> [AIM OF THE EXERCISE] For each line in the data below, write an exact copy.

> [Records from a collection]
━━━━━━━━

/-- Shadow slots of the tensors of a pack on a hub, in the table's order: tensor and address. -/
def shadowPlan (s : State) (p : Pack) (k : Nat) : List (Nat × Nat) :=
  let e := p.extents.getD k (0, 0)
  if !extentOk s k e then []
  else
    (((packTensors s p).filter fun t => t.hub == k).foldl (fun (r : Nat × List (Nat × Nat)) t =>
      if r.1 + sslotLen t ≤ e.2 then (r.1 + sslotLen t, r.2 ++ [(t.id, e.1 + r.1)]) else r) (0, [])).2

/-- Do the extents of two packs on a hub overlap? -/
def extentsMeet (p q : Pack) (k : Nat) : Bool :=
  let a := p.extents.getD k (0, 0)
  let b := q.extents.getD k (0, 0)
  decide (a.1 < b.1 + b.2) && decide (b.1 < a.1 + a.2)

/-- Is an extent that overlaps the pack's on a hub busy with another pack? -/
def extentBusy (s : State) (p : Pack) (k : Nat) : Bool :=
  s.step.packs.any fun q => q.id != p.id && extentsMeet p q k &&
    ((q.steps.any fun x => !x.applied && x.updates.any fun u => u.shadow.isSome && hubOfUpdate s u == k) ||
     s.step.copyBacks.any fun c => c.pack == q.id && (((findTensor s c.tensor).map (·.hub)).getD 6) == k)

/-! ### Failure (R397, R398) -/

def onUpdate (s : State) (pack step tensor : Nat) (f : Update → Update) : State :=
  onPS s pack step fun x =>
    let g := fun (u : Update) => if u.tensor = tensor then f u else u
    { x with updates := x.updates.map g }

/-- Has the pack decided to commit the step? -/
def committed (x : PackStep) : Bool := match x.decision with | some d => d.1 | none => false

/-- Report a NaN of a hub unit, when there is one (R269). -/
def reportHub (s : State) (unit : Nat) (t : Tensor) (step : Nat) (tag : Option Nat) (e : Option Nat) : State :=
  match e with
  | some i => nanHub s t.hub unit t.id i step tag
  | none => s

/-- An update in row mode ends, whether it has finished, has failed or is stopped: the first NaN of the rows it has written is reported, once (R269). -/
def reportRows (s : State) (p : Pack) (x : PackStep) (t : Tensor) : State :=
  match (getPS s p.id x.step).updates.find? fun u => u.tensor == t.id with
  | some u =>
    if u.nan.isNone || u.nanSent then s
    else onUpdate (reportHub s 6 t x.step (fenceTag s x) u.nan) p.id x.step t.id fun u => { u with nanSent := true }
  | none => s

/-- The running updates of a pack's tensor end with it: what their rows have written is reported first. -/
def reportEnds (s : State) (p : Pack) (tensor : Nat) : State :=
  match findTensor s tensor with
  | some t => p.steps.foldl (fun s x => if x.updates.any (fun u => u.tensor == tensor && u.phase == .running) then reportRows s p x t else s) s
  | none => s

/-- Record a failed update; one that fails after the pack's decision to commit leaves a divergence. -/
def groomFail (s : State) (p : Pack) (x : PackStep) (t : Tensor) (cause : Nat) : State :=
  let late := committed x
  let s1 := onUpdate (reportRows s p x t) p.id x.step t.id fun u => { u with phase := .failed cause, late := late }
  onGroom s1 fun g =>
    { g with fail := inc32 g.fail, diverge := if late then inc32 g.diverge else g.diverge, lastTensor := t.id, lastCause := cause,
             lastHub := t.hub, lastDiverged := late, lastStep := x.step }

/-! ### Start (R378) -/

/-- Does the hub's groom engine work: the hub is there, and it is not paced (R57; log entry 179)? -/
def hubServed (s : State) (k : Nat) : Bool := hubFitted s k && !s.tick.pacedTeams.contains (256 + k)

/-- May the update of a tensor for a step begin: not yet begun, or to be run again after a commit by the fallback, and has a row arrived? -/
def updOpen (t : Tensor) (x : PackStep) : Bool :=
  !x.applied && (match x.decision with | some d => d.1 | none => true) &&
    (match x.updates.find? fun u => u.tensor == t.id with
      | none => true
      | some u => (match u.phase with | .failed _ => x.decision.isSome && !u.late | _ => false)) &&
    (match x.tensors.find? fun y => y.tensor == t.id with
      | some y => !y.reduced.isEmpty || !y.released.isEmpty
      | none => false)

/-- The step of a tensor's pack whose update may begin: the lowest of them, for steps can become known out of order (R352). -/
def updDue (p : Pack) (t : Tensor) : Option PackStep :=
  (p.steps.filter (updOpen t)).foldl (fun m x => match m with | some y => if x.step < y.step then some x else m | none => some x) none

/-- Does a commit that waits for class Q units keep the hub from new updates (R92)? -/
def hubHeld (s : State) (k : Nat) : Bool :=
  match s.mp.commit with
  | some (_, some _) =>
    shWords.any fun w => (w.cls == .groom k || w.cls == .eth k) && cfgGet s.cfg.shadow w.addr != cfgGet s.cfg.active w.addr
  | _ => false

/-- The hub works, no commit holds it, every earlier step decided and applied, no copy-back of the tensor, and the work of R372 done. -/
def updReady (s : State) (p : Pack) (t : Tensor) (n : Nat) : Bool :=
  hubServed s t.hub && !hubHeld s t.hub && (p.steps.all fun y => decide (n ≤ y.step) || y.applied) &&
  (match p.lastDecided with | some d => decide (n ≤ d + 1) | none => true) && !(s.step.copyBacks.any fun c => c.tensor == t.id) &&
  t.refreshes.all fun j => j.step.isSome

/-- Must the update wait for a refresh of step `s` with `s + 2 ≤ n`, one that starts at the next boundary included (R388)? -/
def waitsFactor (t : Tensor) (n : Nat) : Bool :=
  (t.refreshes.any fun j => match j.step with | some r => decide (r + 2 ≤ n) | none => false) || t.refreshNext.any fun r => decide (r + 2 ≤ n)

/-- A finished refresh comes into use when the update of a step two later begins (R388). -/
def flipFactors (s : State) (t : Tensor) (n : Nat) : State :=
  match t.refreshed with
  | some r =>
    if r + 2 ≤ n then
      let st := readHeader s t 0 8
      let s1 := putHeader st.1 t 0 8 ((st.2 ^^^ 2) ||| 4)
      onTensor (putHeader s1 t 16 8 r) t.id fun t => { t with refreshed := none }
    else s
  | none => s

━━━━━━━━

> [WORKED SOLUTION]
/-- Shadow slots of the tensors of a pack on a hub, in the table's order: tensor and address. -/
def shadowPlan (s : State) (p : Pack) (k : Nat) : List (Nat × Nat) :=
  let e := p.extents.getD k (0, 0)
  if !extentOk s k e then []
  else
    (((packTensors s p).filter fun t => t.hub == k).foldl (fun (r : Nat × List (Nat × Nat)) t =>
      if r.1 + sslotLen t ≤ e.2 then (r.1 + sslotLen t, r.2 ++ [(t.id, e.1 + r.1)]) else r) (0, [])).2

/-- Do the extents of two packs on a hub overlap? -/
def extentsMeet (p q : Pack) (k : Nat) : Bool :=
  let a := p.extents.getD k (0, 0)
  let b := q.extents.getD k (0, 0)
  decide (a.1 < b.1 + b.2) && decide (b.1 < a.1 + a.2)

/-- Is an extent that overlaps the pack's on a hub busy with another pack? -/
def extentBusy (s : State) (p : Pack) (k : Nat) : Bool :=
  s.step.packs.any fun q => q.id != p.id && extentsMeet p q k &&
    ((q.steps.any fun x => !x.applied && x.updates.any fun u => u.shadow.isSome && hubOfUpdate s u == k) ||
     s.step.copyBacks.any fun c => c.pack == q.id && (((findTensor s c.tensor).map (·.hub)).getD 6) == k)

/-! ### Failure (R397, R398) -/

def onUpdate (s : State) (pack step tensor : Nat) (f : Update → Update) : State :=
  onPS s pack step fun x =>
    let g := fun (u : Update) => if u.tensor = tensor then f u else u
    { x with updates := x.updates.map g }

/-- Has the pack decided to commit the step? -/
def committed (x : PackStep) : Bool := match x.decision with | some d => d.1 | none => false

/-- Report a NaN of a hub unit, when there is one (R269). -/
def reportHub (s : State) (unit : Nat) (t : Tensor) (step : Nat) (tag : Option Nat) (e : Option Nat) : State :=
  match e with
  | some i => nanHub s t.hub unit t.id i step tag
  | none => s

/-- An update in row mode ends, whether it has finished, has failed or is stopped: the first NaN of the rows it has written is reported, once (R269). -/
def reportRows (s : State) (p : Pack) (x : PackStep) (t : Tensor) : State :=
  match (getPS s p.id x.step).updates.find? fun u => u.tensor == t.id with
  | some u =>
    if u.nan.isNone || u.nanSent then s
    else onUpdate (reportHub s 6 t x.step (fenceTag s x) u.nan) p.id x.step t.id fun u => { u with nanSent := true }
  | none => s

/-- The running updates of a pack's tensor end with it: what their rows have written is reported first. -/
def reportEnds (s : State) (p : Pack) (tensor : Nat) : State :=
  match findTensor s tensor with
  | some t => p.steps.foldl (fun s x => if x.updates.any (fun u => u.tensor == tensor && u.phase == .running) then reportRows s p x t else s) s
  | none => s

/-- Record a failed update; one that fails after the pack's decision to commit leaves a divergence. -/
def groomFail (s : State) (p : Pack) (x : PackStep) (t : Tensor) (cause : Nat) : State :=
  let late := committed x
  let s1 := onUpdate (reportRows s p x t) p.id x.step t.id fun u => { u with phase := .failed cause, late := late }
  onGroom s1 fun g =>
    { g with fail := inc32 g.fail, diverge := if late then inc32 g.diverge else g.diverge, lastTensor := t.id, lastCause := cause,
             lastHub := t.hub, lastDiverged := late, lastStep := x.step }

/-! ### Start (R378) -/

/-- Does the hub's groom engine work: the hub is there, and it is not paced (R57; log entry 179)? -/
def hubServed (s : State) (k : Nat) : Bool := hubFitted s k && !s.tick.pacedTeams.contains (256 + k)

/-- May the update of a tensor for a step begin: not yet begun, or to be run again after a commit by the fallback, and has a row arrived? -/
def updOpen (t : Tensor) (x : PackStep) : Bool :=
  !x.applied && (match x.decision with | some d => d.1 | none => true) &&
    (match x.updates.find? fun u => u.tensor == t.id with
      | none => true
      | some u => (match u.phase with | .failed _ => x.decision.isSome && !u.late | _ => false)) &&
    (match x.tensors.find? fun y => y.tensor == t.id with
      | some y => !y.reduced.isEmpty || !y.released.isEmpty
      | none => false)

/-- The step of a tensor's pack whose update may begin: the lowest of them, for steps can become known out of order (R352). -/
def updDue (p : Pack) (t : Tensor) : Option PackStep :=
  (p.steps.filter (updOpen t)).foldl (fun m x => match m with | some y => if x.step < y.step then some x else m | none => some x) none

/-- Does a commit that waits for class Q units keep the hub from new updates (R92)? -/
def hubHeld (s : State) (k : Nat) : Bool :=
  match s.mp.commit with
  | some (_, some _) =>
    shWords.any fun w => (w.cls == .groom k || w.cls == .eth k) && cfgGet s.cfg.shadow w.addr != cfgGet s.cfg.active w.addr
  | _ => false

/-- The hub works, no commit holds it, every earlier step decided and applied, no copy-back of the tensor, and the work of R372 done. -/
def updReady (s : State) (p : Pack) (t : Tensor) (n : Nat) : Bool :=
  hubServed s t.hub && !hubHeld s t.hub && (p.steps.all fun y => decide (n ≤ y.step) || y.applied) &&
  (match p.lastDecided with | some d => decide (n ≤ d + 1) | none => true) && !(s.step.copyBacks.any fun c => c.tensor == t.id) &&
  t.refreshes.all fun j => j.step.isSome

/-- Must the update wait for a refresh of step `s` with `s + 2 ≤ n`, one that starts at the next boundary included (R388)? -/
def waitsFactor (t : Tensor) (n : Nat) : Bool :=
  (t.refreshes.any fun j => match j.step with | some r => decide (r + 2 ≤ n) | none => false) || t.refreshNext.any fun r => decide (r + 2 ≤ n)

/-- A finished refresh comes into use when the update of a step two later begins (R388). -/
def flipFactors (s : State) (t : Tensor) (n : Nat) : State :=
  match t.refreshed with
  | some r =>
    if r + 2 ≤ n then
      let st := readHeader s t 0 8
      let s1 := putHeader st.1 t 0 8 ((st.2 ^^^ 2) ||| 4)
      onTensor (putHeader s1 t 16 8 r) t.id fun t => { t with refreshed := none }
    else s
  | none => s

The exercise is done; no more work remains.